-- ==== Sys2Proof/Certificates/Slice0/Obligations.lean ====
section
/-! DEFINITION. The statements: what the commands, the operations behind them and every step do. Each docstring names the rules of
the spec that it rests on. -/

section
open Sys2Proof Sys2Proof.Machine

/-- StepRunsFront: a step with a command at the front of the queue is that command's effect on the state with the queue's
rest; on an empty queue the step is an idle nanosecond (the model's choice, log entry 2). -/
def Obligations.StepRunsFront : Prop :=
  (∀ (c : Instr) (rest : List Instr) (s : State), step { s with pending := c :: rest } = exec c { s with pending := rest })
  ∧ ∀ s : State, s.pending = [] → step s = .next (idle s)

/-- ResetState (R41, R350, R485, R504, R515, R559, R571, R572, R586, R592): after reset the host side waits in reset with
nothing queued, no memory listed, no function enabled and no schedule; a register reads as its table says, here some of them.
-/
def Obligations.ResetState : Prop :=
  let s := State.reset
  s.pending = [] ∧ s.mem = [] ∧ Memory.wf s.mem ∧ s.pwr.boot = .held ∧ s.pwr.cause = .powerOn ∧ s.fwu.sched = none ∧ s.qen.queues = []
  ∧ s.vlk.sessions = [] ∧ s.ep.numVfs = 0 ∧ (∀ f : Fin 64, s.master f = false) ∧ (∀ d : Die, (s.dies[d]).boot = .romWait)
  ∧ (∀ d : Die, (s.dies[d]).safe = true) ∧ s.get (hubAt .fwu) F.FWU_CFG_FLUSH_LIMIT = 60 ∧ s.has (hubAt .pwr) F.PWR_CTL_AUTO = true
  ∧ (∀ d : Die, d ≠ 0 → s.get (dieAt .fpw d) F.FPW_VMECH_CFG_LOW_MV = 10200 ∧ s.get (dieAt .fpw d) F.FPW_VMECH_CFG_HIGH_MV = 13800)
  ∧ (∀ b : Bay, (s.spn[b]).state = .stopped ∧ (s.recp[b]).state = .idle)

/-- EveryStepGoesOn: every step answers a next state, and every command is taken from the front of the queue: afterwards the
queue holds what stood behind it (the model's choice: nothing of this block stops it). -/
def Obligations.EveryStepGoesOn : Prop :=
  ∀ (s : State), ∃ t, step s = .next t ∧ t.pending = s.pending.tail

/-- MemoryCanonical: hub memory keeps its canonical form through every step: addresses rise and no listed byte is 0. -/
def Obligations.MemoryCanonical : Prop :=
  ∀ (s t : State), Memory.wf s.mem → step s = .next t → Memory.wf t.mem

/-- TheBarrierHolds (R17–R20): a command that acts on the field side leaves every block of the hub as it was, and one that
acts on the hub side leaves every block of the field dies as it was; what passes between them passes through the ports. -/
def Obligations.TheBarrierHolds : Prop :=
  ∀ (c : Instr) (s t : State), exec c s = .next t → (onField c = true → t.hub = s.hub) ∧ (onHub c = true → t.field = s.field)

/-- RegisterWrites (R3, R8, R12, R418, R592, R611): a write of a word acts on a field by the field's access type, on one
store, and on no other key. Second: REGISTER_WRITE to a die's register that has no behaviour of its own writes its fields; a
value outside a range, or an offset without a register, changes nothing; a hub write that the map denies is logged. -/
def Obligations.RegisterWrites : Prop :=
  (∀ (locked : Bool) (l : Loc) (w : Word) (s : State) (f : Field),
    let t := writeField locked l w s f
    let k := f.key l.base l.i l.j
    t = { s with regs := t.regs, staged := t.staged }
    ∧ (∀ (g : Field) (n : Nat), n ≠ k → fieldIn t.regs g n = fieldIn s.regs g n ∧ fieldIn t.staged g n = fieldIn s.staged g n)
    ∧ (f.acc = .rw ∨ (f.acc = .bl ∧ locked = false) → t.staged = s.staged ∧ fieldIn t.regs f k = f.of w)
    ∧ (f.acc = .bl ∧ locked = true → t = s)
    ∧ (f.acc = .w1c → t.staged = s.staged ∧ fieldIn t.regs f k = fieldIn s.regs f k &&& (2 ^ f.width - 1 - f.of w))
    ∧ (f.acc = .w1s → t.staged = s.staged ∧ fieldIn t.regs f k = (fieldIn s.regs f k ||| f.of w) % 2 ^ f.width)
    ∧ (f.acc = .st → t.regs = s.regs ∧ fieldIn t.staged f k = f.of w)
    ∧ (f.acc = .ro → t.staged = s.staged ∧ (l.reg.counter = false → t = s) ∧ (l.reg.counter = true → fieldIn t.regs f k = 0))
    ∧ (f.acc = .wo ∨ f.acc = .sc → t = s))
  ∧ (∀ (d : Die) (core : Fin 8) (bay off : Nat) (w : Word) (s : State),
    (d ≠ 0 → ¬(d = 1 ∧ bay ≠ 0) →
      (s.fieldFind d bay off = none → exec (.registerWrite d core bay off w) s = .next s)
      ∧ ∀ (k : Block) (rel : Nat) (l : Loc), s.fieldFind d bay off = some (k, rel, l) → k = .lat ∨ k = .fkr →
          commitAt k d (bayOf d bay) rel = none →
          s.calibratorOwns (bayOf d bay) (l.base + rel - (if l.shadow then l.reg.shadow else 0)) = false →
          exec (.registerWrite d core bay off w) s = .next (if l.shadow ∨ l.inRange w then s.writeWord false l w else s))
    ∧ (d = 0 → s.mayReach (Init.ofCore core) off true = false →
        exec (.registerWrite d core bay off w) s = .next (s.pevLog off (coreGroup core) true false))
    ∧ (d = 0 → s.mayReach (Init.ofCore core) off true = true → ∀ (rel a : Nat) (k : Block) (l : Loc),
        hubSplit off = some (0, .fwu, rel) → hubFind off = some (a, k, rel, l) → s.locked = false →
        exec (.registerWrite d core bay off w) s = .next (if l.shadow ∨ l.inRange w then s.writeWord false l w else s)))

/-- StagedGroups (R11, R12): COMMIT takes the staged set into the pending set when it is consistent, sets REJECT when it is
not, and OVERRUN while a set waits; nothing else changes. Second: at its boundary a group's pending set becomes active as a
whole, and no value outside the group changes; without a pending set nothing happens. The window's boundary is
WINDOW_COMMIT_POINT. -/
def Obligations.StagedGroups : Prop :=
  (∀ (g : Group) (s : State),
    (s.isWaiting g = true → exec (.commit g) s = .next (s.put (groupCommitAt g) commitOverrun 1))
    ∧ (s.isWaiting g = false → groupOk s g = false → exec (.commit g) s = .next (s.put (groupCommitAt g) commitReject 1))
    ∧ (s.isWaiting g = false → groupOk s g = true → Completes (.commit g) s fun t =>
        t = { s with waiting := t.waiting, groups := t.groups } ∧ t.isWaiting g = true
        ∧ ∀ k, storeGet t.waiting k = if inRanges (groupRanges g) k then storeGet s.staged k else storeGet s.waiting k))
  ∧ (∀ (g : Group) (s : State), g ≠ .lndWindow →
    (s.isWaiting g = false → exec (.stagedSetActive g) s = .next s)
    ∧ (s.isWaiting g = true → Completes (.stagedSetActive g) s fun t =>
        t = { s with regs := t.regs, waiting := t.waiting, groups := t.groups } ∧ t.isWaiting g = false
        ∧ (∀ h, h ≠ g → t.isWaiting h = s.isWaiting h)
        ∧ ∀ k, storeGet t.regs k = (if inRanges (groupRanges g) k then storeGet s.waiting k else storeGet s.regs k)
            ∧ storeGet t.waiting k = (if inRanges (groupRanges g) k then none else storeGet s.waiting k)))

^^^^

■ Task brief ■
Print only what lies in the material above starting at the line with "(s.fieldFind d bay" and ending at the line with "hubSplit off = some", every line exactly as given.

■ Solution to the problem ■
      (s.fieldFind d bay off = none → exec (.registerWrite d core bay off w) s = .next s)
      ∧ ∀ (k : Block) (rel : Nat) (l : Loc), s.fieldFind d bay off = some (k, rel, l) → k = .lat ∨ k = .fkr →
          commitAt k d (bayOf d bay) rel = none →
          s.calibratorOwns (bayOf d bay) (l.base + rel - (if l.shadow then l.reg.shadow else 0)) = false →
          exec (.registerWrite d core bay off w) s = .next (if l.shadow ∨ l.inRange w then s.writeWord false l w else s))
    ∧ (d = 0 → s.mayReach (Init.ofCore core) off true = false →
        exec (.registerWrite d core bay off w) s = .next (s.pevLog off (coreGroup core) true false))
    ∧ (d = 0 → s.mayReach (Init.ofCore core) off true = true → ∀ (rel a : Nat) (k : Block) (l : Loc),
        hubSplit off = some (0, .fwu, rel) → hubFind off = some (a, k, rel, l) → s.locked = false →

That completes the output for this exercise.